* What the exercise asks
Reproduce every entry precisely as written.

* Given data
-- ==== Sys2Proof/Machine/Attest.lean ====
section
/-! DEFINITION. The SPDM responder of the management complex (R332). A response is kept as its version, its code and what the manual
says that it carries; the codes and flags are those of SPDM 1.3 (log 45). -/

namespace Sys2Proof.Machine

/-- A response of a code with its payload enters the transcript with its request. -/
def State.respond (s : State) (req : List Byte) (code : Byte) (payload : List Byte) : State :=
  let r := [0x13, code] ++ payload
  { s with spdm := { s.spdm with transcript := s.spdm.transcript ++ req ++ r, out := r } }

/-- An ERROR response: InvalidRequest 0x01 or UnsupportedRequest 0x07. -/
def State.spdmError (s : State) (code : Byte) : State := { s with spdm := { s.spdm with out := [0x13, 0x7F, code] } }

/-- A signed response: the RSA signature over the session's messages up to this one, which opcode 1 signs again (R332). -/
def State.respondSigned (s : State) (req : List Byte) (code : Byte) (payload : List Byte) : State :=
  let r := [0x13, code] ++ payload
  let m := s.spdm.transcript ++ req ++ r
  { s with spdm := ⟨m, m, r ++ sigBytes 384 (Config.rsaSign s.cdi1 m)⟩ }

/-- GET_VERSION begins a session: version 1.3 only. -/
def execGetVersion (s : State) : Res :=
  .next ({ s with spdm := {} }.respond [0x10, 0x84] 0x04 [1, 0x00, 0x13])

/-- GET_CAPABILITIES: CERT_CAP, CHAL_CAP and MEAS_CAP with signature. -/
def execGetCapabilities (s : State) : Res := .next (s.respond [0x13, 0xE1] 0x61 (leBytes 4 0x16))

/-- NEGOTIATE_ALGORITHMS: TPM_ALG_RSASSA_3072 and TPM_ALG_SHA_384. -/
def execNegotiateAlgorithms (s : State) : Res := .next (s.respond [0x13, 0xE3] 0x63 (leBytes 4 4 ++ leBytes 4 4 ++ leBytes 4 2))

/-- The certificate chain of slot 0, which ends in the Alias certificate (R387). -/
def State.slotChain (s : State) : List Byte := sigBytes (Config.rsaCertLen s.cdi0 s.cdi1) (Config.rsaCert s.cdi0 s.cdi1)

/-- GET_DIGESTS: the digest of slot 0's chain. -/
def execGetDigests (s : State) : Res := .next (s.respond [0x13, 0x81] 0x01 (leBytes 48 (Config.sha384 s.slotChain).toNat))

/-- GET_CERTIFICATE for slot 0: a portion and the length that remains. -/
def execGetCertificate (slot off len : Nat) (s : State) : Res :=
  .next (if slot ≠ 0 ∨ s.slotChain.length ≤ off then s.spdmError 0x01
    else
      let p := (s.slotChain.drop off).take len
      s.respond ([0x13, 0x82] ++ leBytes 1 slot ++ leBytes 2 off ++ leBytes 2 len) 0x02
        (leBytes 2 p.length ++ leBytes 2 (s.slotChain.length - off - p.length) ++ p))

/-- CHALLENGE: a signed response with the digest of slot 0's chain. -/
def execChallenge (nonce : List (BitVec 8)) (s : State) : Res :=
  .next (s.respondSigned ([0x13, 0x83] ++ nonce) 0x03 (leBytes 48 (Config.sha384 s.slotChain).toNat))

/-- A measurement block: a digest of start-up, or the raw chain value of type 0x84 (R332). -/
def State.measureBlock (s : State) (i : Nat) : Option (List Byte) :=
  if 1 ≤ i ∧ i ≤ 0x0F then some (leBytes 1 i ++ leBytes 1 1 ++ leBytes 2 48 ++ leBytes 48 (s.measurement i).toNat)
  else if 0x80 ≤ i ∧ i < 0xC0 then some (leBytes 1 i ++ leBytes 1 0x84 ++ leBytes 2 64 ++ s.chainValue (i - 0x80))
  else none

/-- GET_MEASUREMENTS: one index, or all of them under 0xFF. -/
def execGetMeasurements (index : Nat) (nonce : List (BitVec 8)) (s : State) : Res :=
  let blocks : Option (List Byte) :=
    if index = 0xFF then some (((List.range 0xC0).filterMap s.measureBlock).flatten) else s.measureBlock index
  .next (match blocks with
    | some b => s.respondSigned ([0x13, 0xE0] ++ leBytes 1 index ++ nonce) 0x60 b
    | none => s.spdmError 0x01)

/-- Vendor opcode 1: the SLH-DSA signature over the message of the last signed response of the session. -/
def execVendorSlhSig (s : State) : Res :=
  .next (if s.spdm.signed.isEmpty then s.spdmError 0x01
    else s.respond [0x13, 0xFE, 1] 0x7E (sigBytes 35664 (Config.slhSign s.cdi1 s.spdm.signed)))

/-- Vendor opcode 2: the SLH-DSA certificate chain. -/
def execVendorSlhCert (s : State) : Res := .next (s.respond [0x13, 0xFE, 2] 0x7E (sigBytes (Config.slhCertLen s.cdi0 s.cdi1) (Config.slhCert s.cdi0 s.cdi1)))

/-- Any other request: ERROR UnsupportedRequest; another vendor opcode, named by the request code 0xFE, ERROR InvalidRequest. -/
def execSpdmUnsupported (code : BitVec 8) (s : State) : Res := .next (s.spdmError (if code = 0xFE then 0x01 else 0x07))

end Sys2Proof.Machine
end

* Response
-- ==== Sys2Proof/Machine/Attest.lean ====
section
/-! DEFINITION. The SPDM responder of the management complex (R332). A response is kept as its version, its code and what the manual
says that it carries; the codes and flags are those of SPDM 1.3 (log 45). -/

namespace Sys2Proof.Machine

/-- A response of a code with its payload enters the transcript with its request. -/
def State.respond (s : State) (req : List Byte) (code : Byte) (payload : List Byte) : State :=
  let r := [0x13, code] ++ payload
  { s with spdm := { s.spdm with transcript := s.spdm.transcript ++ req ++ r, out := r } }

/-- An ERROR response: InvalidRequest 0x01 or UnsupportedRequest 0x07. -/
def State.spdmError (s : State) (code : Byte) : State := { s with spdm := { s.spdm with out := [0x13, 0x7F, code] } }

/-- A signed response: the RSA signature over the session's messages up to this one, which opcode 1 signs again (R332). -/
def State.respondSigned (s : State) (req : List Byte) (code : Byte) (payload : List Byte) : State :=
  let r := [0x13, code] ++ payload
  let m := s.spdm.transcript ++ req ++ r
  { s with spdm := ⟨m, m, r ++ sigBytes 384 (Config.rsaSign s.cdi1 m)⟩ }

/-- GET_VERSION begins a session: version 1.3 only. -/
def execGetVersion (s : State) : Res :=
  .next ({ s with spdm := {} }.respond [0x10, 0x84] 0x04 [1, 0x00, 0x13])

/-- GET_CAPABILITIES: CERT_CAP, CHAL_CAP and MEAS_CAP with signature. -/
def execGetCapabilities (s : State) : Res := .next (s.respond [0x13, 0xE1] 0x61 (leBytes 4 0x16))

/-- NEGOTIATE_ALGORITHMS: TPM_ALG_RSASSA_3072 and TPM_ALG_SHA_384. -/
def execNegotiateAlgorithms (s : State) : Res := .next (s.respond [0x13, 0xE3] 0x63 (leBytes 4 4 ++ leBytes 4 4 ++ leBytes 4 2))

/-- The certificate chain of slot 0, which ends in the Alias certificate (R387). -/
def State.slotChain (s : State) : List Byte := sigBytes (Config.rsaCertLen s.cdi0 s.cdi1) (Config.rsaCert s.cdi0 s.cdi1)

/-- GET_DIGESTS: the digest of slot 0's chain. -/
def execGetDigests (s : State) : Res := .next (s.respond [0x13, 0x81] 0x01 (leBytes 48 (Config.sha384 s.slotChain).toNat))

/-- GET_CERTIFICATE for slot 0: a portion and the length that remains. -/
def execGetCertificate (slot off len : Nat) (s : State) : Res :=
  .next (if slot ≠ 0 ∨ s.slotChain.length ≤ off then s.spdmError 0x01
    else
      let p := (s.slotChain.drop off).take len
      s.respond ([0x13, 0x82] ++ leBytes 1 slot ++ leBytes 2 off ++ leBytes 2 len) 0x02
        (leBytes 2 p.length ++ leBytes 2 (s.slotChain.length - off - p.length) ++ p))

/-- CHALLENGE: a signed response with the digest of slot 0's chain. -/
def execChallenge (nonce : List (BitVec 8)) (s : State) : Res :=
  .next (s.respondSigned ([0x13, 0x83] ++ nonce) 0x03 (leBytes 48 (Config.sha384 s.slotChain).toNat))

/-- A measurement block: a digest of start-up, or the raw chain value of type 0x84 (R332). -/
def State.measureBlock (s : State) (i : Nat) : Option (List Byte) :=
  if 1 ≤ i ∧ i ≤ 0x0F then some (leBytes 1 i ++ leBytes 1 1 ++ leBytes 2 48 ++ leBytes 48 (s.measurement i).toNat)
  else if 0x80 ≤ i ∧ i < 0xC0 then some (leBytes 1 i ++ leBytes 1 0x84 ++ leBytes 2 64 ++ s.chainValue (i - 0x80))
  else none

/-- GET_MEASUREMENTS: one index, or all of them under 0xFF. -/
def execGetMeasurements (index : Nat) (nonce : List (BitVec 8)) (s : State) : Res :=
  let blocks : Option (List Byte) :=
    if index = 0xFF then some (((List.range 0xC0).filterMap s.measureBlock).flatten) else s.measureBlock index
  .next (match blocks with
    | some b => s.respondSigned ([0x13, 0xE0] ++ leBytes 1 index ++ nonce) 0x60 b
    | none => s.spdmError 0x01)

/-- Vendor opcode 1: the SLH-DSA signature over the message of the last signed response of the session. -/
def execVendorSlhSig (s : State) : Res :=
  .next (if s.spdm.signed.isEmpty then s.spdmError 0x01
    else s.respond [0x13, 0xFE, 1] 0x7E (sigBytes 35664 (Config.slhSign s.cdi1 s.spdm.signed)))

/-- Vendor opcode 2: the SLH-DSA certificate chain. -/
def execVendorSlhCert (s : State) : Res := .next (s.respond [0x13, 0xFE, 2] 0x7E (sigBytes (Config.slhCertLen s.cdi0 s.cdi1) (Config.slhCert s.cdi0 s.cdi1)))

/-- Any other request: ERROR UnsupportedRequest; another vendor opcode, named by the request code 0xFE, ERROR InvalidRequest. -/
def execSpdmUnsupported (code : BitVec 8) (s : State) : Res := .next (s.spdmError (if code = 0xFE then 0x01 else 0x07))

end Sys2Proof.Machine
end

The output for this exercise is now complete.